Question

How do you find an example of a fourth degree of polynomial equation that has no real zeros?

Answer 1

Hint: In the above question we are asked to find a fourth-degree polynomial which has no real roots. This means the roots are imaginary. In order to find the polynomial, pick any conjugate pair of imaginary numbers. Then by simply multiplying them we will get the required fourth degree of polynomial equation.

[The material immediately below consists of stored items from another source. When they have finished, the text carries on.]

-- ==== Sys2Proof/Syntax.lean ====
section
/-! DEFINITION. The commands of the block: one constructor per row of spec/opcode_table.json. The rows give no operands;
the operands here are what the rule of the row says the operation is given, or what reaches the device from outside. -/

namespace Sys2Proof


/-! ### Operands: the line -/

/-- What the link partner's pages carried (R78 to R84). -/
structure Exchange where
  /-- The base page set Extended Next Page ability (R79). -/
  extNextPage : Bool
  /-- BASE-T rates the partner advertised, coded as AN_ADV.base_t. -/
  baseT : BitVec 5
  /-- The 32-bit field of an S1 page (R80). -/
  s1 : Option Word
  /-- The capability word of an S2 page (R81). -/
  s2 : Option Word
  /-- The partner's MASTER/SLAVE setting, coded as AN_CFG.ms_cfg. -/
  role : BitVec 2
  /-- The outcome of the seed comparison where both ends are automatic and of one kind: this end is MASTER. -/
  seedMaster : Bool
  /-- Fast retrain advertised by the partner. -/
  fastRetrain : Bool
  /-- EEE rates advertised by the partner, coded as LPI_CFG.eee_adv. -/
  eee : BitVec 5
deriving DecidableEq, Repr

/-- What a training phase found (R87, R164). -/
structure PhaseResult where
  /-- Margin of each pair in use at the end of phase 4, in 0.01 dB (R89). -/
  margins : List (Fin 4 × Int)
  /-- Coefficients that the phase leaves in a pair's dedicated filters or that the partner sent, by index of the
  coefficient window (R56, R63, R467). -/
  coefs : List (Fin 4 × Nat × BitVec 18)
  /-- SNR of each data tone in 0.01 dB (R157). -/
  tones : List (Fin 4 × Fin 4096 × Int)
  /-- PGA gains training sets, in steps of 0.5 dB (R57). -/
  pga : List (Fin 4 × Fin 49)
  /-- Crossover and inversions the receive path corrects (R68). -/
  mdix : Bool
  polInv : BitVec 4
deriving DecidableEq, Repr

/-- One step of a dedicated filter's adaptation (R64): pair, coefficient index, slicer error, aligned sample. -/
structure LmsStep where
  pair : Fin 4
  index : Nat
  error : Int
  sample : Int
deriving DecidableEq, Repr

/-- The state of a link partner's port as a probe answer gives it (R97, R206). -/
inductive PartnerPort where
  | seekingLink | portOff | training | dataMode | busMode
deriving DecidableEq, Repr

/-- Which of a port's two code sets a computed code belongs to (R120, R121). -/
inductive CodeSet where
  | transmit | window
deriving DecidableEq, Repr

/-- Message types of the Reach overhead channel that change the loading: one entry of a bit-swap request (R154). -/
structure SwapEntry where
  pair : Fin 4
  tone : Fin 4096
  bits : Fin 13
deriving DecidableEq, Repr

/-- One aggressor's measured coupling into a victim pair (R142). -/
structure Coupling where
  aggressor : Fin 128
  loss : BitVec 10
  peak : BitVec 11
  blocks99 : BitVec 5
  nr : BitVec 10
deriving DecidableEq, Repr

/-- The relative change of one filter against its snapshot at a wander-guard judgement (R266), in 0.01 dB. -/
structure FilterChange where
  /-- 1 echo, 2 NEXT, 3 FFE, 4 pool (LPI_STATUS.wg_filter). -/
  filter : Fin 5
  pair : Fin 4
  change : Int
deriving DecidableEq, Repr

/-- What a cable test found on one pair (R233, R239). -/
structure PairDiag where
  status : BitVec 3
  more : Bool
  xpair : Fin 4
  gamma : BitVec 8
  distance : BitVec 16
deriving DecidableEq, Repr

/-- What the decoder made of an LDPC frame (R69, R70): its last field is the number of error blocks sent in its place. -/
inductive FrameResult where
  | clean | corrected | failed (errorBlocks : Nat)
deriving DecidableEq, Repr

/-- What the decoder made of an RS codeword of Reach mode (R155, R221): bytes corrected, or the number of error blocks. -/
inductive WordResult where
  | decoded (bytes : Fin 9)
  | failed (errorBlocks : Nat)
deriving DecidableEq, Repr

/-- A reflection beyond the dead zone (R224): level in 0.5 dB below the launch, distance in 0.1 m. -/
structure Reflection where
  pair : Fin 4
  level : BitVec 8
  distance : BitVec 16
deriving DecidableEq, Repr

/-- What a port measured on one pair in the preceding revolution (R76, R226 to R229). -/
structure PairObs where
  pair : Fin 4
  /-- SNR in 0.01 dB, where the port decides symbols (R76). -/
  snr : Option Int
  /-- Insertion loss at 10 MHz in 0.1 dB, where there is a measurement (R227). -/
  il10 : Option (BitVec 11)
  /-- Skew in 0.25 ns (R228). -/
  skew : BitVec 8
  /-- Largest intra-port coupling in 0.5 dB below the launch, 0 for none (R226). -/
  nextMax : BitVec 8
  /-- A noise measurement: band as NOISE.band codes it, and power in 0.01 dBm (R229). -/
  noise : Option (BitVec 2 × Int)
  /-- Gain of the pool for this pair as NC_PAIR.gain gives it (R146). -/
  poolGain : BitVec 12
deriving DecidableEq, Repr

/-- What a port measured in the preceding revolution. -/
structure PortObs where
  port : Fin 32
  pairs : List PairObs
  reflections : List Reflection
  /-- Receive-error code groups of 1000BASE-T and 100BASE-TX (R221). -/
  rxErrors : Nat
  /-- Adaptation steps of the dedicated filters, in order (R64). -/
  lms : List LmsStep
  /-- Averaged SNR of data tones in 0.01 dB (R160). -/
  tones : List (Fin 4 × Fin 4096 × Int)
  /-- The capacity of R166 in thousandths of a bit. -/
  capacity : Nat
deriving DecidableEq, Repr

/-- One tone of a loading table: bits, and the SNR in 0.01 dB its margin is counted from (R157, R159). -/
structure ToneLoad where
  pair : Fin 4
  tone : Fin 4096
  bits : Fin 13
  snr : Int
deriving DecidableEq, Repr

/-- The statistics of a calibration visit (R246, R254) and the errors it estimates (R241). -/
structure VisitObs where
  /-- Fewest samples of an active sub-converter. -/
  samples : Nat
  /-- Mean variance, in 0.01 dB below ADC full scale. -/
  varianceBelow : Int
  /-- Mean normalised fourth moment and spectral flatness, in thousandths. -/
  kurtosis : Nat
  flatness : Nat
  /-- Estimated errors by element, in units of its trims: skew, gain, and offset or cell current. -/
  errors : List (Fin 90 × Int × Int × Int)
  /-- Residual interleave error in 0.5 dB below the signal (R254), and the element with the largest share. -/
  rie : BitVec 8
  worst : Fin 90
deriving DecidableEq, Repr

/-- How a self-test pattern run ended (R436): patterns counted, count expected, signature match. -/
structure TestRun where
  count : Nat
  expected : Nat
  signature : Bool
deriving DecidableEq, Repr

/-- An alignment marker received on a Mequel lane (R277, R281). -/
structure Marker where
  crcGood : Bool
  lane : BitVec 8
  /-- One byte per stream. -/
  portMap : Vector (BitVec 8) 4
  timestamp : BitVec 64
  /-- DEV_TIME of the first pattern bit at the pins, in sixteenths of a UI of 37.647 ps. -/
  arrival : Nat
  /-- Slips that would bring the framing onto this pattern, in UI (R280). -/
  seenOffset : Fin 696320
deriving DecidableEq, Repr

/-- What the RS decoder of a Mequel lane made of a codeword (R282). -/
inductive CodewordResult where
  | clean | corrected | uncorrectable
deriving DecidableEq, Repr

/-- A fault signal of the host on a stream, or its end (R283). -/
inductive HostFault where
  | localFault | remoteFault | none
deriving DecidableEq, Repr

Complete step by step answer:
Now here we have to find biquadratic polynomials by assuming two imaginary roots with their conjugates as it has no real roots therefore, the roots of the biquadratic polynomial will be imaginary.
We will randomly take any complex numbers with their conjugates as imaginary roots always occur in pairs.
Therefore, to find an example of a fourth degree polynomial equation that has no real zeros or only has imaginary roots, we will assume \[1\pm i\] and \[2\pm i\] as the roots.
So, the polynomial will be,
\[\begin{align}
  & f(x)=(x-(1+i))(x-(1-i))(x-(2+i))(x-(1-i)) \\
 & \Rightarrow f(x)=((x-1)-i)((x-1)+i)((x-1)-i)((x-2)+i) \\
 & \Rightarrow f(x)=({{(x-1)}^{2}}-{{i}^{2}})({{(x-2)}^{2}}-{{i}^{2}}) \\
 & \Rightarrow f(x)=({{(x-1)}^{2}}+1)({{(x-2)}^{2}}+1) \\
 & \Rightarrow f(x)=({{x}^{2}}-2x+2)({{x}^{2}}-4x+5) \\
 & \therefore f(x)=({{x}^{4}}-6{{x}^{3}}+15{{x}^{2}}-18x+10) \\
\end{align}\]
After simplifying we get \[f(x)=({{x}^{4}}-6{{x}^{3}}+15{{x}^{2}}-18x+10)\] .
Therefore, an example of a fourth degree of polynomial equation that has no real zeros is \[{{x}^{4}}-6{{x}^{3}}+15{{x}^{2}}-18x+10\] .

Note: The other method to solve the question is that we can start with any quadratic equation which has a positive leading coefficient or the discriminant value of that quadratic equation is less than zero and then constantly increasing the constant term till the value where it no longer intersects the x-axis. While solving the above equation keep in mind to take the imaginary roots in conjugate pairs.